WORK ORDER> For this exercise, set down all the records exactly as given.

Stored items>
* * * *

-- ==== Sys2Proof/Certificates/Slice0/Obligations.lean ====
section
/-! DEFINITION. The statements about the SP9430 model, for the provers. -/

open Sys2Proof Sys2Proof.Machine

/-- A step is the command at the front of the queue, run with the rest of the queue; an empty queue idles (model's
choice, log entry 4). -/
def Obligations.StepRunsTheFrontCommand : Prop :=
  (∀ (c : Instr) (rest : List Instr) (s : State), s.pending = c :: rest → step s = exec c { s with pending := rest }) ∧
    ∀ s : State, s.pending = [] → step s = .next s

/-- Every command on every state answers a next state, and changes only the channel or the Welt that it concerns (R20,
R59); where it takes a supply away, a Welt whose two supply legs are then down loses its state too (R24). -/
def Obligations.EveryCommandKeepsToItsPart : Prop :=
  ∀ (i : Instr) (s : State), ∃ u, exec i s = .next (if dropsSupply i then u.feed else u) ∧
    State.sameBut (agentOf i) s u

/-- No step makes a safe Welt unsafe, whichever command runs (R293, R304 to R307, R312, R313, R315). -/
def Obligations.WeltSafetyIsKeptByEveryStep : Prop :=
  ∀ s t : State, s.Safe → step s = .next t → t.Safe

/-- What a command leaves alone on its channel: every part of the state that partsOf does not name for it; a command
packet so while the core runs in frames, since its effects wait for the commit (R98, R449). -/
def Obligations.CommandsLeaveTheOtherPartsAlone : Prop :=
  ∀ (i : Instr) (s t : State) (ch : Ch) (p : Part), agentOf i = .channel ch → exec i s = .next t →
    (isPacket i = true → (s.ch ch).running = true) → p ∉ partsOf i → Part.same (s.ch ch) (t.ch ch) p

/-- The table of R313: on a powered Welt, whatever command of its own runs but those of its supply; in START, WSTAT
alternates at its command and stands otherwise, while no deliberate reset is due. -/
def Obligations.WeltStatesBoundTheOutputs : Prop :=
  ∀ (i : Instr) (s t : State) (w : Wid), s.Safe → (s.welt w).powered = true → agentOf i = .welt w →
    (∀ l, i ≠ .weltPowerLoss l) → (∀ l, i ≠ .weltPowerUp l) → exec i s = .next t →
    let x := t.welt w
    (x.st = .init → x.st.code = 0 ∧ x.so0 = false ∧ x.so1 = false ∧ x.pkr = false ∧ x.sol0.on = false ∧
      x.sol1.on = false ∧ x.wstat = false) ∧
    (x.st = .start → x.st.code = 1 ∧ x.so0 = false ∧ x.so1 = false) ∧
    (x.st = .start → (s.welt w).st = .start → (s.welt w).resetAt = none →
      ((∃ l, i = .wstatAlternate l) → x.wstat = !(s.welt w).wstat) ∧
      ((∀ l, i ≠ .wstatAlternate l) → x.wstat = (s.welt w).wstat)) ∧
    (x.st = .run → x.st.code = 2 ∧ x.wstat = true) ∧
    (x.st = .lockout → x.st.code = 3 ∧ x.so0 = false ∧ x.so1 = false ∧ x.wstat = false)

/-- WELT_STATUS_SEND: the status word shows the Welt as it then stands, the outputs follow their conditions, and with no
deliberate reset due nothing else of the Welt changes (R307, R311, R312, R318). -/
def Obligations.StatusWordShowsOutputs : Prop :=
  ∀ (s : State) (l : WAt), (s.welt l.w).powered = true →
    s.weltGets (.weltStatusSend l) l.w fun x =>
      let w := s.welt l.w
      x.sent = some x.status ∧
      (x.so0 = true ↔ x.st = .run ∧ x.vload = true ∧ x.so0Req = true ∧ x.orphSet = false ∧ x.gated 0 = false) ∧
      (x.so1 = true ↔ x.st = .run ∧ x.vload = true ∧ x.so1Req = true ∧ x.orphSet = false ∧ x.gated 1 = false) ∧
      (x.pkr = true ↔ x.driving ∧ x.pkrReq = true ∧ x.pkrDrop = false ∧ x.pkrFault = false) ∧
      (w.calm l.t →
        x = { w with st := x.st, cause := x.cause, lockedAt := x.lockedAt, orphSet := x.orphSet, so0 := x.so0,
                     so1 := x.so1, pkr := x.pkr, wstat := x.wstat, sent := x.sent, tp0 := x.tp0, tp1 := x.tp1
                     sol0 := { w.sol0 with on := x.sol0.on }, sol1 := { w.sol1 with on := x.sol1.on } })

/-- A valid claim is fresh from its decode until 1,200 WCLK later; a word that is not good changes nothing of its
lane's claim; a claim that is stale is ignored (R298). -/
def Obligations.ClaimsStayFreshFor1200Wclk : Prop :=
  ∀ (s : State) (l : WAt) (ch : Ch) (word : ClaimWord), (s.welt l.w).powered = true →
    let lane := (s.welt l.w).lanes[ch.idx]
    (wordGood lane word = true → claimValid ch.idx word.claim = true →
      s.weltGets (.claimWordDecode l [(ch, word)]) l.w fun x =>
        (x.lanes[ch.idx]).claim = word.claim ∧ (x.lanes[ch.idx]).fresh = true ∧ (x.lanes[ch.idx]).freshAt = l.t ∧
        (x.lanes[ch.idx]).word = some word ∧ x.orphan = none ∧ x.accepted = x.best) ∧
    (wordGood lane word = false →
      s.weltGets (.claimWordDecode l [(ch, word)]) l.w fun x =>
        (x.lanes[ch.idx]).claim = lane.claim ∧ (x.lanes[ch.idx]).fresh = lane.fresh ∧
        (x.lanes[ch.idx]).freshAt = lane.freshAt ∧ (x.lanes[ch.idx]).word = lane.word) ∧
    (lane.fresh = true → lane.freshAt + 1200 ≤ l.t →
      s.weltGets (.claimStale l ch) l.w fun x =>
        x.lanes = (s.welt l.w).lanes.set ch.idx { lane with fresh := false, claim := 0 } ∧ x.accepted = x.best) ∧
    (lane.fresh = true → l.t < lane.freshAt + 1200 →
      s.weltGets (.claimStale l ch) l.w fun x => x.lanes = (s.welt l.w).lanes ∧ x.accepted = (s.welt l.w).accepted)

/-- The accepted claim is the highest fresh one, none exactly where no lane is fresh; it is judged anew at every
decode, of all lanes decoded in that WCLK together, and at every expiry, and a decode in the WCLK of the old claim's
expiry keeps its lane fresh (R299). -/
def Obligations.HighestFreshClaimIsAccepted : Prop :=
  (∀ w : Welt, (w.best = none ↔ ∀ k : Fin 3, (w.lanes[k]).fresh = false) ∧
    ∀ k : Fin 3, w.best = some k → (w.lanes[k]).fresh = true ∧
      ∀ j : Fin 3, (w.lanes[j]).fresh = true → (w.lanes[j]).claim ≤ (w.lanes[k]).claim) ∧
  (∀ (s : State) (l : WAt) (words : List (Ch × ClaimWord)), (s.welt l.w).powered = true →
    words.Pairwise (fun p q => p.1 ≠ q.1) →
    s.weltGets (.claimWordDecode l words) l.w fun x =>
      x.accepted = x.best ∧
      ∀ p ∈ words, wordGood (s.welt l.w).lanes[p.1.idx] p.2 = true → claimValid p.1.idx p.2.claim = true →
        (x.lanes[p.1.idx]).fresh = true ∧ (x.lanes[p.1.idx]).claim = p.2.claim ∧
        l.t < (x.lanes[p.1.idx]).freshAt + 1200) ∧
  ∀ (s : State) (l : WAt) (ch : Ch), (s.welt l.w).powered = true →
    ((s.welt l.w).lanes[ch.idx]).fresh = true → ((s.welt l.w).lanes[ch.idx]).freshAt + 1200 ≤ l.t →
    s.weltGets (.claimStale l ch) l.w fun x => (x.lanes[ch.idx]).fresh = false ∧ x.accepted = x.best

* * * *

WRITTEN ANSWER>
-- ==== Sys2Proof/Certificates/Slice0/Obligations.lean ====
section
/-! DEFINITION. The statements about the SP9430 model, for the provers. -/

open Sys2Proof Sys2Proof.Machine

/-- A step is the command at the front of the queue, run with the rest of the queue; an empty queue idles (model's
choice, log entry 4). -/
def Obligations.StepRunsTheFrontCommand : Prop :=
  (∀ (c : Instr) (rest : List Instr) (s : State), s.pending = c :: rest → step s = exec c { s with pending := rest }) ∧
    ∀ s : State, s.pending = [] → step s = .next s

/-- Every command on every state answers a next state, and changes only the channel or the Welt that it concerns (R20,
R59); where it takes a supply away, a Welt whose two supply legs are then down loses its state too (R24). -/
def Obligations.EveryCommandKeepsToItsPart : Prop :=
  ∀ (i : Instr) (s : State), ∃ u, exec i s = .next (if dropsSupply i then u.feed else u) ∧
    State.sameBut (agentOf i) s u

/-- No step makes a safe Welt unsafe, whichever command runs (R293, R304 to R307, R312, R313, R315). -/
def Obligations.WeltSafetyIsKeptByEveryStep : Prop :=
  ∀ s t : State, s.Safe → step s = .next t → t.Safe

/-- What a command leaves alone on its channel: every part of the state that partsOf does not name for it; a command
packet so while the core runs in frames, since its effects wait for the commit (R98, R449). -/
def Obligations.CommandsLeaveTheOtherPartsAlone : Prop :=
  ∀ (i : Instr) (s t : State) (ch : Ch) (p : Part), agentOf i = .channel ch → exec i s = .next t →
    (isPacket i = true → (s.ch ch).running = true) → p ∉ partsOf i → Part.same (s.ch ch) (t.ch ch) p

/-- The table of R313: on a powered Welt, whatever command of its own runs but those of its supply; in START, WSTAT
alternates at its command and stands otherwise, while no deliberate reset is due. -/
def Obligations.WeltStatesBoundTheOutputs : Prop :=
  ∀ (i : Instr) (s t : State) (w : Wid), s.Safe → (s.welt w).powered = true → agentOf i = .welt w →
    (∀ l, i ≠ .weltPowerLoss l) → (∀ l, i ≠ .weltPowerUp l) → exec i s = .next t →
    let x := t.welt w
    (x.st = .init → x.st.code = 0 ∧ x.so0 = false ∧ x.so1 = false ∧ x.pkr = false ∧ x.sol0.on = false ∧
      x.sol1.on = false ∧ x.wstat = false) ∧
    (x.st = .start → x.st.code = 1 ∧ x.so0 = false ∧ x.so1 = false) ∧
    (x.st = .start → (s.welt w).st = .start → (s.welt w).resetAt = none →
      ((∃ l, i = .wstatAlternate l) → x.wstat = !(s.welt w).wstat) ∧
      ((∀ l, i ≠ .wstatAlternate l) → x.wstat = (s.welt w).wstat)) ∧
    (x.st = .run → x.st.code = 2 ∧ x.wstat = true) ∧
    (x.st = .lockout → x.st.code = 3 ∧ x.so0 = false ∧ x.so1 = false ∧ x.wstat = false)

/-- WELT_STATUS_SEND: the status word shows the Welt as it then stands, the outputs follow their conditions, and with no
deliberate reset due nothing else of the Welt changes (R307, R311, R312, R318). -/
def Obligations.StatusWordShowsOutputs : Prop :=
  ∀ (s : State) (l : WAt), (s.welt l.w).powered = true →
    s.weltGets (.weltStatusSend l) l.w fun x =>
      let w := s.welt l.w
      x.sent = some x.status ∧
      (x.so0 = true ↔ x.st = .run ∧ x.vload = true ∧ x.so0Req = true ∧ x.orphSet = false ∧ x.gated 0 = false) ∧
      (x.so1 = true ↔ x.st = .run ∧ x.vload = true ∧ x.so1Req = true ∧ x.orphSet = false ∧ x.gated 1 = false) ∧
      (x.pkr = true ↔ x.driving ∧ x.pkrReq = true ∧ x.pkrDrop = false ∧ x.pkrFault = false) ∧
      (w.calm l.t →
        x = { w with st := x.st, cause := x.cause, lockedAt := x.lockedAt, orphSet := x.orphSet, so0 := x.so0,
                     so1 := x.so1, pkr := x.pkr, wstat := x.wstat, sent := x.sent, tp0 := x.tp0, tp1 := x.tp1
                     sol0 := { w.sol0 with on := x.sol0.on }, sol1 := { w.sol1 with on := x.sol1.on } })

/-- A valid claim is fresh from its decode until 1,200 WCLK later; a word that is not good changes nothing of its
lane's claim; a claim that is stale is ignored (R298). -/
def Obligations.ClaimsStayFreshFor1200Wclk : Prop :=
  ∀ (s : State) (l : WAt) (ch : Ch) (word : ClaimWord), (s.welt l.w).powered = true →
    let lane := (s.welt l.w).lanes[ch.idx]
    (wordGood lane word = true → claimValid ch.idx word.claim = true →
      s.weltGets (.claimWordDecode l [(ch, word)]) l.w fun x =>
        (x.lanes[ch.idx]).claim = word.claim ∧ (x.lanes[ch.idx]).fresh = true ∧ (x.lanes[ch.idx]).freshAt = l.t ∧
        (x.lanes[ch.idx]).word = some word ∧ x.orphan = none ∧ x.accepted = x.best) ∧
    (wordGood lane word = false →
      s.weltGets (.claimWordDecode l [(ch, word)]) l.w fun x =>
        (x.lanes[ch.idx]).claim = lane.claim ∧ (x.lanes[ch.idx]).fresh = lane.fresh ∧
        (x.lanes[ch.idx]).freshAt = lane.freshAt ∧ (x.lanes[ch.idx]).word = lane.word) ∧
    (lane.fresh = true → lane.freshAt + 1200 ≤ l.t →
      s.weltGets (.claimStale l ch) l.w fun x =>
        x.lanes = (s.welt l.w).lanes.set ch.idx { lane with fresh := false, claim := 0 } ∧ x.accepted = x.best) ∧
    (lane.fresh = true → l.t < lane.freshAt + 1200 →
      s.weltGets (.claimStale l ch) l.w fun x => x.lanes = (s.welt l.w).lanes ∧ x.accepted = (s.welt l.w).accepted)

/-- The accepted claim is the highest fresh one, none exactly where no lane is fresh; it is judged anew at every
decode, of all lanes decoded in that WCLK together, and at every expiry, and a decode in the WCLK of the old claim's
expiry keeps its lane fresh (R299). -/
def Obligations.HighestFreshClaimIsAccepted : Prop :=
  (∀ w : Welt, (w.best = none ↔ ∀ k : Fin 3, (w.lanes[k]).fresh = false) ∧
    ∀ k : Fin 3, w.best = some k → (w.lanes[k]).fresh = true ∧
      ∀ j : Fin 3, (w.lanes[j]).fresh = true → (w.lanes[j]).claim ≤ (w.lanes[k]).claim) ∧
  (∀ (s : State) (l : WAt) (words : List (Ch × ClaimWord)), (s.welt l.w).powered = true →
    words.Pairwise (fun p q => p.1 ≠ q.1) →
    s.weltGets (.claimWordDecode l words) l.w fun x =>
      x.accepted = x.best ∧
      ∀ p ∈ words, wordGood (s.welt l.w).lanes[p.1.idx] p.2 = true → claimValid p.1.idx p.2.claim = true →
        (x.lanes[p.1.idx]).fresh = true ∧ (x.lanes[p.1.idx]).claim = p.2.claim ∧
        l.t < (x.lanes[p.1.idx]).freshAt + 1200) ∧
  ∀ (s : State) (l : WAt) (ch : Ch), (s.welt l.w).powered = true →
    ((s.welt l.w).lanes[ch.idx]).fresh = true → ((s.welt l.w).lanes[ch.idx]).freshAt + 1200 ≤ l.t →
    s.weltGets (.claimStale l ch) l.w fun x => (x.lanes[ch.idx]).fresh = false ∧ x.accepted = x.best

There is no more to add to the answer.